Clustering Methods: Two distinct clustering methods revealed complementary insights. HDBSCAN+BERTopic provided density-based clusters, while LLooM allowed for multi-label classification and more granular topic identification. This dual approach ensured robustness and credibility in identifying core research themes and trends.

Major Findings and Interpretations

Growth of LLM and LLLM Research:

The study records a dramatic increase in LLM publication volume, with LLLMs constituting a growing proportion of this work. By the end of 2024, LLLMs accounted for over 30% of LLM-related papers, reflecting a significant research interest in addressing the limitations of these models.

Figure 2: Distribution of papers over time in the crawled dataset, showing ACL papers, arXiv papers, and the total count (ACL + arXiv).

Dominant Topics in LLLM Research:

The analysis identifies key themes such as reasoning limitations, hallucinations, generalization issues, and security risks as dominant topics of concern. Reasoning, in particular, emerged as the most frequently addressed topic across both ACL and arXiv datasets.

Figure 3: Topics in ACL Anthology and arXiv, clustered using HDBSCAN + BERTopic.

Emerging Trends in ArXiv vs. ACL:

The research highlights differences between ACL and arXiv in topic distribution and trend dynamics. While reasoning remained central in ACL, arXiv showed a marked rise in discussing safety and controllability issues, such as security risks and alignment. This suggests a broader engagement with LLLMs in diverse research communities reflected within arXiv.

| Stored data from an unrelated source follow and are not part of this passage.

/-- R162: the response codes, and that `resp` holds the last command's code until the next command responds, over every
step: a setter and an illegal word respond in the step that takes them, and a commit or a reset in its ninth write step;
a step that takes a COMMIT or the reset input, a write step before the ninth, and a step with an empty port keep `resp`.
The steps that take a COMMIT and the reset input, and what an empty port does, are the model's form (log entries 8, 15
and 19). -/
def Obligations.ResponseHeld : Prop :=
  Resp.ok.code = 0 ∧ Resp.illegal.code = 1 ∧
  (∀ s u : State, step s = .next u → s.seq ≠ 0 → s.seq ≠ 9 → u.resp = s.resp) ∧
  (∀ s u : State, step s = .next u → s.seq = 9 → u.resp = .ok) ∧
  (∀ s u : State, step s = .next u → s.seq = 0 → s.host = [] → u.resp = s.resp ∧ KeepsCache s u ∧ u.seq = 0) ∧
  (∀ (s u : State) (rest : List HostMove), step s = .next u → s.seq = 0 → s.host = .reset :: rest → u.resp = s.resp) ∧
  ∀ (s u : State) (c : Command) (rest : List HostMove), step s = .next u → s.seq = 0 → s.host = .command c :: rest →
    (decode c = .ok .commit → u.resp = s.resp) ∧
    (∀ i, decode c = .ok i → i ≠ .commit → u.resp = .ok) ∧
    (∀ e, decode c = .error e → u.resp = .illegal)

/-- R26: where the fault `illegalSeq` stands, the model's own for the values of `SEQ` that no run reaches (log entry 12): a
write step at 10 to 15, or at 0 where there is none, and a step of the machine at 10 to 15. -/
def Obligations.IllegalSeqStops : Prop :=
  (∀ (s : State) (n : BitVec 4), commitStep s = .fault (.illegalSeq n) ↔ s.seq = n ∧ (n = 0 ∨ 10 ≤ n.toNat)) ∧
  ∀ s : State, s.cfg.wellFormed = true → 10 ≤ s.seq.toNat → step s = .fault (.illegalSeq s.seq)
end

Implications for Future LLM Development:

The study underscores the importance of addressing limitations to make LLMs more reliable and trustworthy, particularly in safety-critical applications. It points to an evolving landscape where advanced techniques like RLHF and multimodal capabilities are both promising and challenging, requiring ongoing research to mitigate inherent risks like hallucinations and misalignment.

Methodological Considerations and Limitations

The paper discusses potential biases in LLM-based filtering and clustering techniques due to the reliance on the same models whose limitations are under review. However, the study mitigates these risks via expert validation and by utilizing multiple clustering approaches.

The period analyzed spans from 2022 to early 2025, providing a snapshot that captures the rapid evolution in LLM research and the emergence of new focus areas like multimodality and sophisticated safety mechanisms.

Conclusion

The paper "LLLMs: A Data-Driven Survey of Evolving Research on Limitations of LLMs" provides a comprehensive and nuanced analysis of the research trajectory focusing on LLM limitations. By highlighting key trends, dominant themes, and the dynamics between ACL and arXiv repositories, the study sets the stage for future research on improving LLMs' capabilities while effectively addressing their limitations. It advocates for a balanced approach that considers both scientific advancements and potential risks associated with deploying LLMs in real-world, high-stakes environments.